Donley Pledges to Restore Air Force's Reputation, Credibility
By Gerry J. Gilmore
American Forces Press Service
WASHINGTON, July 22, 2008 – The acting secretary of the Air Force told Capitol Hill legislators during a confirmation hearing here today that he’ll work to restore the Air Force’s reputation for excellence.
Michael B. Donley told the Senate Armed Services Committee that he’ll work to re-establish national confidence in the Air Forcein the wake of missteps in the handling of nuclear materials that led to the resignations of the service’s top military and civilian leaders.
The most urgent tasks for the new Air Force leadership are “to steady this great institution, restore its inner confidence and your confidence in the leadership team and rebuild our external credibility,” Donley said.
Donley became acting Air Force secretary after the June 6 resignations of Michael W. Wynne and Air Force Chief of Staff Gen. T. Michael Moseley, spurred by a report on the erroneous shipment of four non-nuclear missile trigger components instead of helicopter batteries to Taiwan in August 2006. A year after the mistaken delivery, an Air Force B-52 bomber crew inadvertently flew across the United States carrying six armed nuclear cruise missiles.

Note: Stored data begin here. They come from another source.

theorem State.undefine_kept (t r d : Nat) (v : Route) (s : State) :
    (State.undefine t r d v s).member = s.member ∧
    (State.undefine t r d v s).now = s.now ∧
    (State.undefine t r d v s).unstored = s.unstored ∧
    (State.undefine t r d v s).epo = s.epo ∧
    (State.undefine t r d v s).cat = s.cat ∧
    (State.undefine t r d v s).med = s.med ∧
    (State.undefine t r d v s).coh = s.coh ∧
    (State.undefine t r d v s).cap = s.cap ∧
    (State.undefine t r d v s).cry = s.cry ∧
    (State.undefine t r d v s).flt = s.flt ∧
    (State.undefine t r d v s).anl = s.anl ∧
    (State.undefine t r d v s).cur = s.cur ∧
    (State.undefine t r d v s).thm = s.thm ∧
    (State.undefine t r d v s).pwr = s.pwr ∧
    (State.undefine t r d v s).pmc = s.pmc ∧
    (State.undefine t r d v s).net = s.net ∧
    (State.undefine t r d v s).freeCtr = s.freeCtr ∧
    (State.undefine t r d v s).pending = s.pending := by
  have k1 := State.cancelSwitches_kept
  have k2 := State.dropLandings_kept
  have k3 := State.takeLandings_kept
  unfold State.undefine
  dsimp only
  repeat' split
  all_goals simp [k1, k2, k3]

theorem State.routesRollback_kept (t d : Nat) (s : State) :
    (State.routesRollback t d s).member = s.member ∧
    (State.routesRollback t d s).now = s.now ∧
    (State.routesRollback t d s).unstored = s.unstored ∧
    (State.routesRollback t d s).epo = s.epo ∧
    (State.routesRollback t d s).cat = s.cat ∧
    (State.routesRollback t d s).med = s.med ∧
    (State.routesRollback t d s).coh = s.coh ∧
    (State.routesRollback t d s).cap = s.cap ∧
    (State.routesRollback t d s).cry = s.cry ∧
    (State.routesRollback t d s).flt = s.flt ∧
    (State.routesRollback t d s).anl = s.anl ∧
    (State.routesRollback t d s).cur = s.cur ∧
    (State.routesRollback t d s).thm = s.thm ∧
    (State.routesRollback t d s).pwr = s.pwr ∧
    (State.routesRollback t d s).pmc = s.pmc ∧
    (State.routesRollback t d s).net = s.net ∧
    (State.routesRollback t d s).freeCtr = s.freeCtr ∧
    (State.routesRollback t d s).pending = s.pending := by
  have k1 := State.undefine_kept
  unfold State.routesRollback
  (try dsimp only)
  refine ⟨(foldl_member _ _ ?_ _ _).trans (foldl_member _ _ ?_ _ _), (foldl_now _ _ ?_ _ _).trans (foldl_now _ _ ?_ _ _), (foldl_unstored _ _ ?_ _ _).trans (foldl_unstored _ _ ?_ _ _), (foldl_epo _ _ ?_ _ _).trans (foldl_epo _ _ ?_ _ _), (foldl_cat _ _ ?_ _ _).trans (foldl_cat _ _ ?_ _ _), (foldl_med _ _ ?_ _ _).trans (foldl_med _ _ ?_ _ _), (foldl_coh _ _ ?_ _ _).trans (foldl_coh _ _ ?_ _ _), (foldl_cap _ _ ?_ _ _).trans (foldl_cap _ _ ?_ _ _), (foldl_cry _ _ ?_ _ _).trans (foldl_cry _ _ ?_ _ _), (foldl_flt _ _ ?_ _ _).trans (foldl_flt _ _ ?_ _ _), (foldl_anl _ _ ?_ _ _).trans (foldl_anl _ _ ?_ _ _), (foldl_cur _ _ ?_ _ _).trans (foldl_cur _ _ ?_ _ _), (foldl_thm _ _ ?_ _ _).trans (foldl_thm _ _ ?_ _ _), (foldl_pwr _ _ ?_ _ _).trans (foldl_pwr _ _ ?_ _ _), (foldl_pmc _ _ ?_ _ _).trans (foldl_pmc _ _ ?_ _ _), (foldl_net _ _ ?_ _ _).trans (foldl_net _ _ ?_ _ _), (foldl_freeCtr _ _ ?_ _ _).trans (foldl_freeCtr _ _ ?_ _ _), (foldl_pending _ _ ?_ _ _).trans (foldl_pending _ _ ?_ _ _)⟩
  all_goals
    intro s x
    (try dsimp only)
    repeat' split
    all_goals simp [k1]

“The mere existence of weapons with such destructive power alters the international landscape – and rightfully brings much scrutiny to bear on how they are handled,” Defense Secretary Robert M. Gates told airmen and civilian employees during a June 9 visit to Air Combat Command at Langley Air Force Base, Va.

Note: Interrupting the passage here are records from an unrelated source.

@[simp] theorem State.endActivation_kept (st : Status) (result : Nat) (s : State) :
    (State.endActivation st result s).member = s.member ∧
    (State.endActivation st result s).now = s.now ∧
    (State.endActivation st result s).unstored = s.unstored ∧
    (State.endActivation st result s).epo = s.epo ∧
    (State.endActivation st result s).cat = s.cat ∧
    (State.endActivation st result s).med = s.med ∧
    (State.endActivation st result s).coh = s.coh ∧
    (State.endActivation st result s).lnk = s.lnk ∧
    (State.endActivation st result s).rte = s.rte ∧
    (State.endActivation st result s).cap = s.cap ∧
    (State.endActivation st result s).cry = s.cry ∧
    (State.endActivation st result s).flt = s.flt ∧
    (State.endActivation st result s).anl = s.anl ∧
    (State.endActivation st result s).thm = s.thm ∧
    (State.endActivation st result s).pwr = s.pwr ∧
    (State.endActivation st result s).pmc = s.pmc ∧
    (State.endActivation st result s).net = s.net ∧
    (State.endActivation st result s).freeCtr = s.freeCtr ∧
    (State.endActivation st result s).pending = s.pending ∧
    (State.endActivation st result s).cur.lifecycle = s.cur.lifecycle ∧
    (State.endActivation st result s).cur.rootGen = s.cur.rootGen ∧
    (State.endActivation st result s).cur.returns = s.cur.returns ∧
    (State.endActivation st result s).cur.revoked = s.cur.revoked := by
  unfold State.endActivation
  dsimp only
  repeat' split
  all_goals simp

theorem State.curPasses_kept (t : Nat) (orderly : Bool) (s : State) :
    (State.curPasses t orderly s).member = s.member ∧
    (State.curPasses t orderly s).now = s.now ∧
    (State.curPasses t orderly s).unstored = s.unstored ∧
    (State.curPasses t orderly s).thm = s.thm ∧
    (State.curPasses t orderly s).pending = s.pending ∧
    (State.curPasses t orderly s).pwr.straps = s.pwr.straps ∧
    (State.curPasses t orderly s).cur.lifecycle = s.cur.lifecycle ∧
    (State.curPasses t orderly s).cur.rootGen = s.cur.rootGen ∧
    (State.curPasses t orderly s).cur.returns = s.cur.returns ∧
    (State.curPasses t orderly s).cur.revoked = s.cur.revoked := by
  unfold State.curPasses
  simp

@[simp] theorem State.takeOver_kept (p : Nat) (s : State) :
    (State.takeOver p s).member = s.member ∧
    (State.takeOver p s).now = s.now ∧
    (State.takeOver p s).unstored = s.unstored ∧
    (State.takeOver p s).thm = s.thm ∧
    (State.takeOver p s).pending = s.pending ∧
    (State.takeOver p s).pwr.straps = s.pwr.straps ∧
    (State.takeOver p s).cur.lifecycle = s.cur.lifecycle ∧
    (State.takeOver p s).cur.rootGen = s.cur.rootGen ∧
    (State.takeOver p s).cur.returns = s.cur.returns ∧
    (State.takeOver p s).cur.revoked = s.cur.revoked := by
  have k1 := State.curPasses_kept
  have k2 := State.dropQueue_kept
  have k3 := State.makePrimary_kept
  have k4 := State.roleChanged_kept
  unfold State.takeOver
  dsimp only
  repeat' split
  all_goals simp [k1, k2, k3, k4]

Donley, who also served as acting Air Force secretary for seven months in 1993, told legislators that he created a nuclear task force on June 26 “to synchronize corrective actions under way across major commands and to unify these efforts at the strategic level.”

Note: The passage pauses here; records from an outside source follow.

@[simp] theorem State.drawn_frame (n : Nat) (s : State) :
    (State.drawn n s).member = s.member ∧
    (State.drawn n s).now = s.now ∧
    (State.drawn n s).regs = s.regs ∧
    (State.drawn n s).unstored = s.unstored ∧
    (State.drawn n s).host = s.host ∧
    (State.drawn n s).epo = s.epo ∧
    (State.drawn n s).cat = s.cat ∧
    (State.drawn n s).med = s.med ∧
    (State.drawn n s).coh = s.coh ∧
    (State.drawn n s).lnk = s.lnk ∧
    (State.drawn n s).rte = s.rte ∧
    (State.drawn n s).cap = s.cap ∧
    (State.drawn n s).cry = s.cry ∧
    (State.drawn n s).flt = s.flt ∧
    (State.drawn n s).anl = s.anl ∧
    (State.drawn n s).cur = s.cur ∧
    (State.drawn n s).thm = s.thm ∧
    (State.drawn n s).pwr = s.pwr ∧
    (State.drawn n s).pmc = s.pmc ∧
    (State.drawn n s).out = s.out ∧
    (State.drawn n s).net = s.net ∧
    (State.drawn n s).pending = s.pending := by
  repeat' constructor

@[simp] theorem State.setNc_frame (t line : Nat) (v : NcLine) (s : State) :
    (State.setNc t line v s).member = s.member ∧
    (State.setNc t line v s).now = s.now ∧
    (State.setNc t line v s).regs = s.regs ∧
    (State.setNc t line v s).unstored = s.unstored ∧
    (State.setNc t line v s).host = s.host ∧
    (State.setNc t line v s).epo = s.epo ∧
    (State.setNc t line v s).cat = s.cat ∧
    (State.setNc t line v s).med = s.med ∧
    (State.setNc t line v s).lnk = s.lnk ∧
    (State.setNc t line v s).rte = s.rte ∧
    (State.setNc t line v s).cap = s.cap ∧
    (State.setNc t line v s).cry = s.cry ∧
    (State.setNc t line v s).flt = s.flt ∧
    (State.setNc t line v s).anl = s.anl ∧
    (State.setNc t line v s).cur = s.cur ∧
    (State.setNc t line v s).thm = s.thm ∧
    (State.setNc t line v s).pwr = s.pwr ∧
    (State.setNc t line v s).pmc = s.pmc ∧
    (State.setNc t line v s).out = s.out ∧
    (State.setNc t line v s).net = s.net ∧
    (State.setNc t line v s).freeCtr = s.freeCtr ∧
    (State.setNc t line v s).pending = s.pending := by
  repeat' constructor

@[simp] theorem State.setNc_nc (t line : Nat) (v : NcLine) (s : State) : (State.setNc t line v s).nc t line = v := by
  simp [State.setNc, State.nc]

@[simp] theorem State.setDir_frame (line : Nat) (v : Dir) (s : State) :
    (State.setDir line v s).member = s.member ∧
    (State.setDir line v s).now = s.now ∧
    (State.setDir line v s).regs = s.regs ∧
    (State.setDir line v s).unstored = s.unstored ∧
    (State.setDir line v s).host = s.host ∧
    (State.setDir line v s).epo = s.epo ∧
    (State.setDir line v s).cat = s.cat ∧
    (State.setDir line v s).med = s.med ∧
    (State.setDir line v s).lnk = s.lnk ∧
    (State.setDir line v s).rte = s.rte ∧
    (State.setDir line v s).cap = s.cap ∧
    (State.setDir line v s).cry = s.cry ∧
    (State.setDir line v s).flt = s.flt ∧
    (State.setDir line v s).anl = s.anl ∧
    (State.setDir line v s).cur = s.cur ∧
    (State.setDir line v s).thm = s.thm ∧
    (State.setDir line v s).pwr = s.pwr ∧
    (State.setDir line v s).pmc = s.pmc ∧
    (State.setDir line v s).out = s.out ∧
    (State.setDir line v s).net = s.net ∧
    (State.setDir line v s).freeCtr = s.freeCtr ∧
    (State.setDir line v s).pending = s.pending := by
  repeat' constructor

The nuclear task force is to provide its recommendations at the end of September, Donley said, adding that Gates has asked former Defense Secretary James R. Schlesinger to critique how the Air Force stores and manages its nuclear materials.
“I have met with Dr. Schlesinger and his panel, and the Air Force schedule is structured so that we can incorporate their recommendations as we move forward,” Donley told legislators.
Donley said he approves of Gates’ decision to reopen the process to replace aging Air Force KC-135 aerial refueling tanker planes. In June, the Government Accountability Office found improper practices related to the $35 billion tanker contract awarded in February to a Northrop-Grumman/EADS/Airbus consortium. Rival bidder Boeing Co. protested the award of the contract.
In June, Gates directed John J. Young Jr., undersecretary of defense for acquisition, technology and logistics, to replace the Air Force as the source selection authority for the tanker contract.
“Secretary Young will have whatever support he needs from the Air Force to continue forward,” Donley pledged. “The Air Force needs a new tanker; the joint warfighters need a new tanker. This is a critical capability that facilitates the projection of U.S. influence around the globe.”
Donley said he has directed senior Air Force acquisition officials to ascertain lessons derived from the GAO’s decision regarding the air tanker issue.
“We need to strengthen confidence in the Air Force and DoD’s capability to manage these large, complex competitions and successfully withstand contractor protests,” Donley said.
Donley said that after attending numerous recent meetings with both senior and junior servicemembers and civilians, he is confident the Air Force is eager to move on.
“Without exception, leadership and airmen at all levels are ready to put the difficulties of the past few months behind them, to learn the appropriate lessons from these experiences and to move forward,” Donley said.
The way ahead for the Air Force, Donley said, includes “a recommitment to upholding the high standards of excellence that have always been the Air Force’s hallmark, and for our core values of integrity first, service before self, and excellence in all we do to underpin every action by every airman at all times.”
The Air Force is an all-volunteer organization of professionals who are dedicated to excellence, Donley said.
“There is no quicker recovery of our inner confidence and credibility than the power of tens of thousands of airmen recommitting to our own high standards,” Donley emphasized. “Our values and our high standards form the core of all Air Force actions.”
Those high standards serve the Air Force well during the global war on terrorism, Donley said, and point the way to a bright future.